▶ PROBLEM REQUIREMENTS
Given the entries that follow, write out exactly the lines starting at the one containing "proof has to look into an update." and ending at the one containing "s.tasks := rfl", both ends included, and only those.

----- SUPPLIED INFORMATION -----

-- ==== Sys2Proof/Laws/State.lean ====
section
/-!
SUPPORT. What each update of the state leaves of its fields and what it makes of the one it changes, one lemma a field, so that no
proof has to look into an update.
-/

namespace Sys2Proof.Machine

/-! ### `putAt` -/

@[simp] theorem State.putAt_core (s : State) (i : Fin 11) (c : Ctx) : (s.putAt i c).core = s.core := rfl
@[simp] theorem State.putAt_pkg (s : State) (i : Fin 11) (c : Ctx) : (s.putAt i c).pkg = s.pkg := rfl
@[simp] theorem State.putAt_cur (s : State) (i : Fin 11) (c : Ctx) : (s.putAt i c).cur = s.cur := rfl
@[simp] theorem State.putAt_regs (s : State) (i : Fin 11) (c : Ctx) : (s.putAt i c).regs = s.regs := rfl
@[simp] theorem State.putAt_units (s : State) (i : Fin 11) (c : Ctx) : (s.putAt i c).units = s.units := rfl
@[simp] theorem State.putAt_mem (s : State) (i : Fin 11) (c : Ctx) : (s.putAt i c).mem = s.mem := rfl
@[simp] theorem State.putAt_spad (s : State) (i : Fin 11) (c : Ctx) : (s.putAt i c).spad = s.spad := rfl
@[simp] theorem State.putAt_sems (s : State) (i : Fin 11) (c : Ctx) : (s.putAt i c).sems = s.sems := rfl
@[simp] theorem State.putAt_chans (s : State) (i : Fin 11) (c : Ctx) : (s.putAt i c).chans = s.chans := rfl
@[simp] theorem State.putAt_away (s : State) (i : Fin 11) (c : Ctx) : (s.putAt i c).away = s.away := rfl
@[simp] theorem State.putAt_mx (s : State) (i : Fin 11) (c : Ctx) : (s.putAt i c).mx = s.mx := rfl
@[simp] theorem State.putAt_eng (s : State) (i : Fin 11) (c : Ctx) : (s.putAt i c).eng = s.eng := rfl
@[simp] theorem State.putAt_net (s : State) (i : Fin 11) (c : Ctx) : (s.putAt i c).net = s.net := rfl
@[simp] theorem State.putAt_seqNo (s : State) (i : Fin 11) (c : Ctx) : (s.putAt i c).seqNo = s.seqNo := rfl
@[simp] theorem State.putAt_tlb (s : State) (i : Fin 11) (c : Ctx) : (s.putAt i c).tlb = s.tlb := rfl
@[simp] theorem State.putAt_bars (s : State) (i : Fin 11) (c : Ctx) : (s.putAt i c).bars = s.bars := rfl
@[simp] theorem State.putAt_groups (s : State) (i : Fin 11) (c : Ctx) : (s.putAt i c).groups = s.groups := rfl
@[simp] theorem State.putAt_tasks (s : State) (i : Fin 11) (c : Ctx) : (s.putAt i c).tasks = s.tasks := rfl
@[simp] theorem State.putAt_queues (s : State) (i : Fin 11) (c : Ctx) : (s.putAt i c).queues = s.queues := rfl
@[simp] theorem State.putAt_drone (s : State) (i : Fin 11) (c : Ctx) : (s.putAt i c).drone = s.drone := rfl
@[simp] theorem State.putAt_migrations (s : State) (i : Fin 11) (c : Ctx) : (s.putAt i c).migrations = s.migrations := rfl
@[simp] theorem State.putAt_service (s : State) (i : Fin 11) (c : Ctx) : (s.putAt i c).service = s.service := rfl
@[simp] theorem State.putAt_launch (s : State) (i : Fin 11) (c : Ctx) : (s.putAt i c).launch = s.launch := rfl
@[simp] theorem State.putAt_dbg (s : State) (i : Fin 11) (c : Ctx) : (s.putAt i c).dbg = s.dbg := rfl
@[simp] theorem State.putAt_guard (s : State) (i : Fin 11) (c : Ctx) : (s.putAt i c).guard = s.guard := rfl
@[simp] theorem State.putAt_links (s : State) (i : Fin 11) (c : Ctx) : (s.putAt i c).links = s.links := rfl
@[simp] theorem State.putAt_sent (s : State) (i : Fin 11) (c : Ctx) : (s.putAt i c).sent = s.sent := rfl
@[simp] theorem State.putAt_toHost (s : State) (i : Fin 11) (c : Ctx) : (s.putAt i c).toHost = s.toHost := rfl
@[simp] theorem State.putAt_tick (s : State) (i : Fin 11) (c : Ctx) : (s.putAt i c).tick = s.tick := rfl
@[simp] theorem State.putAt_inbox (s : State) (i : Fin 11) (c : Ctx) : (s.putAt i c).inbox = s.inbox := rfl
@[simp] theorem State.putAt_lines (s : State) (i : Fin 11) (c : Ctx) : (s.putAt i c).lines = s.lines := rfl
@[simp] theorem State.putAt_replicas (s : State) (i : Fin 11) (c : Ctx) : (s.putAt i c).replicas = s.replicas := rfl
@[simp] theorem State.putAt_early (s : State) (i : Fin 11) (c : Ctx) : (s.putAt i c).early = s.early := rfl
@[simp] theorem State.putAt_strays (s : State) (i : Fin 11) (c : Ctx) : (s.putAt i c).strays = s.strays := rfl
@[simp] theorem State.putAt_rnrs (s : State) (i : Fin 11) (c : Ctx) : (s.putAt i c).rnrs = s.rnrs := rfl
@[simp] theorem State.putAt_evRnrs (s : State) (i : Fin 11) (c : Ctx) : (s.putAt i c).evRnrs = s.evRnrs := rfl
@[simp] theorem State.putAt_owed (s : State) (i : Fin 11) (c : Ctx) : (s.putAt i c).owed = s.owed := rfl
@[simp] theorem State.putAt_sectors (s : State) (i : Fin 11) (c : Ctx) : (s.putAt i c).sectors = s.sectors := rfl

-----

▶ REPLY
proof has to look into an update.
-/

namespace Sys2Proof.Machine

/-! ### `putAt` -/

@[simp] theorem State.putAt_core (s : State) (i : Fin 11) (c : Ctx) : (s.putAt i c).core = s.core := rfl
@[simp] theorem State.putAt_pkg (s : State) (i : Fin 11) (c : Ctx) : (s.putAt i c).pkg = s.pkg := rfl
@[simp] theorem State.putAt_cur (s : State) (i : Fin 11) (c : Ctx) : (s.putAt i c).cur = s.cur := rfl
@[simp] theorem State.putAt_regs (s : State) (i : Fin 11) (c : Ctx) : (s.putAt i c).regs = s.regs := rfl
@[simp] theorem State.putAt_units (s : State) (i : Fin 11) (c : Ctx) : (s.putAt i c).units = s.units := rfl
@[simp] theorem State.putAt_mem (s : State) (i : Fin 11) (c : Ctx) : (s.putAt i c).mem = s.mem := rfl
@[simp] theorem State.putAt_spad (s : State) (i : Fin 11) (c : Ctx) : (s.putAt i c).spad = s.spad := rfl
@[simp] theorem State.putAt_sems (s : State) (i : Fin 11) (c : Ctx) : (s.putAt i c).sems = s.sems := rfl
@[simp] theorem State.putAt_chans (s : State) (i : Fin 11) (c : Ctx) : (s.putAt i c).chans = s.chans := rfl
@[simp] theorem State.putAt_away (s : State) (i : Fin 11) (c : Ctx) : (s.putAt i c).away = s.away := rfl
@[simp] theorem State.putAt_mx (s : State) (i : Fin 11) (c : Ctx) : (s.putAt i c).mx = s.mx := rfl
@[simp] theorem State.putAt_eng (s : State) (i : Fin 11) (c : Ctx) : (s.putAt i c).eng = s.eng := rfl
@[simp] theorem State.putAt_net (s : State) (i : Fin 11) (c : Ctx) : (s.putAt i c).net = s.net := rfl
@[simp] theorem State.putAt_seqNo (s : State) (i : Fin 11) (c : Ctx) : (s.putAt i c).seqNo = s.seqNo := rfl
@[simp] theorem State.putAt_tlb (s : State) (i : Fin 11) (c : Ctx) : (s.putAt i c).tlb = s.tlb := rfl
@[simp] theorem State.putAt_bars (s : State) (i : Fin 11) (c : Ctx) : (s.putAt i c).bars = s.bars := rfl
@[simp] theorem State.putAt_groups (s : State) (i : Fin 11) (c : Ctx) : (s.putAt i c).groups = s.groups := rfl
@[simp] theorem State.putAt_tasks (s : State) (i : Fin 11) (c : Ctx) : (s.putAt i c).tasks = s.tasks := rfl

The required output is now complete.